Thursday, May 26, 2011

Branding and Socialism

Our community's entrepreneurship committee is working on a project to help local artist's sell their wares. We have been working on a way to help them market their products by combining efforts. Here are some relevant issues:

 - Artist co-ops rarely work. Asking predominantly right-brained people
   to agree on marketing could be difficult.
 - Artists can't imagine that their products are unwanted by consumers.
   Who will tell them and hurt their feelings? The other artists?
 - How can you keep the brand consistent? Various types of art may not
   be compatible within the same brand. Example: will you sell children's
   lullaby collection books alongside pornographic works?

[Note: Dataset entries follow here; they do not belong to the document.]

/-- A commit does not execute (R170): intervals not yet armed are dropped, and GUARD_VOID counts each of the others. -/
def State.voidGuards (s : State) (id : Nat) : State :=
  let l := s.scb.guards.filter (fun g => g.phase != 0 && g.commits.any (fun x => x.1 == id))
  (eachOf l (fun g t => t.gateCount g.port 5 (g.commits.filter (fun x => x.1 == id)).length) s).forgetGuards id

/-! ### Edges (R53 to R56, R154, R155, R160) -/

/-- The pending list acts at instant `t`, so the active one has ended (R152). -/
def State.pastSwitch (s : State) (t : Nat) : Bool := s.flag F.scbStsPend && Nat.ble s.scb.next t

/-- The bank whose entries act at instant `t`. -/
def State.bankAt (s : State) (t : Nat) : Nat := bif s.pastSwitch t then s.scb.bank else s.fget F.scbStsActBank

/-- A list gives instant `t` an action. -/
def State.listAt (s : State) (t : Nat) : Bool := s.flag F.scbCtlEn && (s.pastSwitch t || (s.listRuns && Nat.ble s.scb.start t))

/-- The actions that fall on instant `t` at port `p`: those of the list that acts then, but entries that cannot be
read. -/
def State.actionsAt (s : State) (p t : Nat) (bad : List Nat) : List Action :=
  bif !s.flag F.scbCtlEn then []
  else bif s.pastSwitch t then
    let c := s.bankCycle s.scb.bank
    bif c == 0 then []
    else (s.actionsOf s.scb.bank p (s.fget (F.gatePort0Group p)) (s.entriesBut s.scb.bank bad)).filter
      (fun a => a.at' == (t - s.scb.next) % c)
  else bif !s.listRuns || s.cycle == 0 || Nat.blt t s.scb.start then []
  else (s.actionsOf (s.fget F.scbStsActBank) p (Table.get 0 p s.scb.group) (s.entriesBut (s.fget F.scbStsActBank) bad)).filter
    (fun a => a.at' == s.offsetOf t)

/-- The edge of kind 0 or 1 that the lists give port `p` at instant `t`: 0 the gate edge of the entries at
`t`, 1 the hold raise of a HOLD action at `t` + HOLD_ADV. -/
def State.listEdge (s : State) (p kind t : Nat) (bad : List Nat) : Option Edge :=
  let at' := bif kind == 1 then t + s.holdAdv p else t
  let l := s.actionsAt p at' bad
  match l with
  | [] => none
  | _ =>
    let last := l.foldl (fun h a => bif a.op == 1 then 2 else bif a.op == 2 then 1 else h) 0
    bif kind == 1 then
      bif l.any (fun a => a.op == 1) then some { port := p, kind := 1, t := t, inst := at', hold := 2, fresh := s.pastSwitch at' } else none
    else some { port := p, kind := 0, t := t, inst := at', gates := l.foldl (fun _ a => a.gates) 0, hold := last, fresh := s.pastSwitch at' }

/-- Change the edges. -/
def State.onEdges (s : State) (f : List Edge → List Edge) : State := { s with scb := { s.scb with edges := f s.scb.edges } }

/-- An edge acts (R155, R160): the gates and the hold of its port. An old entry whose instant is T_sw or later is not
executed (R152). -/
def State.actEdge (s : State) (e : Edge) : State :=
  bif !s.listActs e.port || !s.gateOn e.port || (!e.fresh && s.pastSwitch e.inst) then s
  else
    let p := e.port
    let gates := bif e.kind == 0 then e.gates else s.fget (F.gatePort5ListGates p)
    let hold := bif e.hold == 2 then true else bif e.hold == 1 then false else s.flag (F.gatePort5Hold p)
    s.present p gates hold

/-- The first armed edge of a port of one kind, hold edges included. -/
def firstEdge (p kind : Nat) (l : List Edge) : Option Edge :=
  match l.find? (fun e => e.port == p && e.kind == kind && e.armed) with
  | none => none
  | some e => some ((l.filter (fun x => x.port == p && x.kind == kind && x.armed)).foldl
      (fun a b => bif Nat.blt b.t a.t then b else a) e)

/-- The edges but the old list's that the pending one has withdrawn (R152). -/
def State.validEdges (s : State) : List Edge := s.scb.edges.filter (fun e => e.fresh || !s.pastSwitch e.inst)

/-- An armed edge is released. -/
def State.release (s : State) (e : Edge) : State := (s.onEdges (fun l => l.filter (· != e))).actEdge e

/-- Release the first armed edge of port `p`. -/
def State.fireEdge (s : State) (p kind : Nat) : State :=
  match firstEdge p kind s.validEdges with
  | some e => s.release e
  | none => s

/-- Release the armed edge of port `p` at instant `t`. -/
def State.fireAt (s : State) (p kind t : Nat) : State :=
  match firstEdge p kind (s.validEdges.filter (fun e => e.t == t)) with
  | some e => s.release e
  | none => s

/-- The late close at instant `t`, once armed, closes the interval that it begins or joins (R55, R167). -/
def State.closeLate (s : State) (p t : Nat) : State :=
  match s.scb.guards.find? (fun g => g.port == p && g.phase == 1 && Nat.ble g.close t && Nat.ble t g.reopen) with
  | some g => s.closeGuard g
  | none => s
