/-- FRER counter `n` of function `f`. -/
def frerCntAddr (q f n : Nat) : Nat := quadBase q + 0x1A0000 + 0x20 * f + 4 * n

/-- Add `k` to a FRER counter; half range sets DUP_ERR.FRER_HR. -/
def State.frerCount (s : State) (q f n k : Nat) : State :=
  let a := frerCntAddr q f n
  let t := s.wr a ((s.rd a + k) % 2 ^ 32)
  t.when (rose (s.rd a) ((s.rd a + k) % 2 ^ 32) 32) (·.halfRange (.bits (Reg.dupErr q) (2 ^ 24)))

/-- The zero bits among the `d` bits that leave a history of length `n`. -/
def lostBits (hist n d : Nat) : Nat := ((List.range d).filter (fun i => !bitAt hist (n - 1 - i))).length

/-- The entry of a function has been written by the engine. -/
def State.frerWritten (s : State) (q f : Nat) : State := s.entryWritten (8 * q + 2) 3 (frerAddr q f 0) 4

/-- A passed frame counts and restarts the reset timer. -/
def State.frerPass (s : State) (q f : Nat) : State :=
  let t := s.frerCount q f 0 1
  { t with frerLast := Table.put 0 s.now (0x1000 * q + f) t.frerLast }

/-- Store the history. -/
def State.frerHist (s : State) (q f hist : Nat) : State :=
  (s.wr (frerAddr q f 2) (hist % 2 ^ 32)).wr (frerAddr q f 3) (hist / 2 ^ 32)

/-- One frame of an enabled function (R200): whether it passes. -/
def State.recover (s : State) (q f : Nat) (seq : Option Nat) : Bool × State :=
  let hlen := s.fget (frHlen q f)
  let hist := s.rd (frerAddr q f 2) + 2 ^ 32 * s.rd (frerAddr q f 3)
  match seq with
  | none => (s.flag (frTagless q f), (s.when (s.flag (frTagless q f)) (·.frerPass q f)).frerCount q f 5 1)
  | some n =>
    bif s.flag (frAny q f) then
      (true, ((((s.fput (frSeq q f) n).fset (frAny q f) false).frerHist q f 1).frerWritten q f).frerPass q f)
    else
      let d := signedOf (n + 65536 - s.fget (frSeq q f)) 16
      bif decide ((hlen : Int) ≤ d) || decide (d ≤ -(hlen : Int)) then (false, s.frerCount q f 3 1)
      else bif decide (d ≤ 0) then
        (bif bitAt hist (-d).toNat then (false, s.frerCount q f 1 1)
         else (true, (((s.frerHist q f (hist ||| 2 ^ (-d).toNat)).frerWritten q f).frerCount q f 2 1).frerPass q f))
      else
        (true, ((((s.frerCount q f 4 (lostBits hist hlen d.toNat)).frerHist q f ((hist * 2 ^ d.toNat + 1) % 2 ^ hlen)).fput
          (frSeq q f) n).frerWritten q f).frerPass q f)

/-- A FRER word with an uncorrectable error: the function takes TAKE_ANY and passes the frame (R204), and the next frame
sets its entry anew. -/
def State.frerLost (s : State) (q f : Nat) : State :=
  ((s.fset (frAny q f) true).frerWritten q f).frerPass q f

The Animal Farm model is difficult and usually breaks down. The way to succeed is not to sell things that artists want to sell, but to sell things that people want to buy.

The best method is for an independent team to establish a firm, create a brand, then source products from the artists, and sell them. This is the Henry and David model. Pottery Barn would never tell everyone that they can sell anything they want through their store channels. Pottery Barn has buyers, who are expert at understanding consumer wants and buying behaviors, procure what they know will sell.

We plan also to form a "farm club," a group of students and artist hopefuls who can sell their wares through a separate brand as they learn how to respond to customer tastes. That way we respond to the need to help people become self-employed artists without diluting the exclusive brand.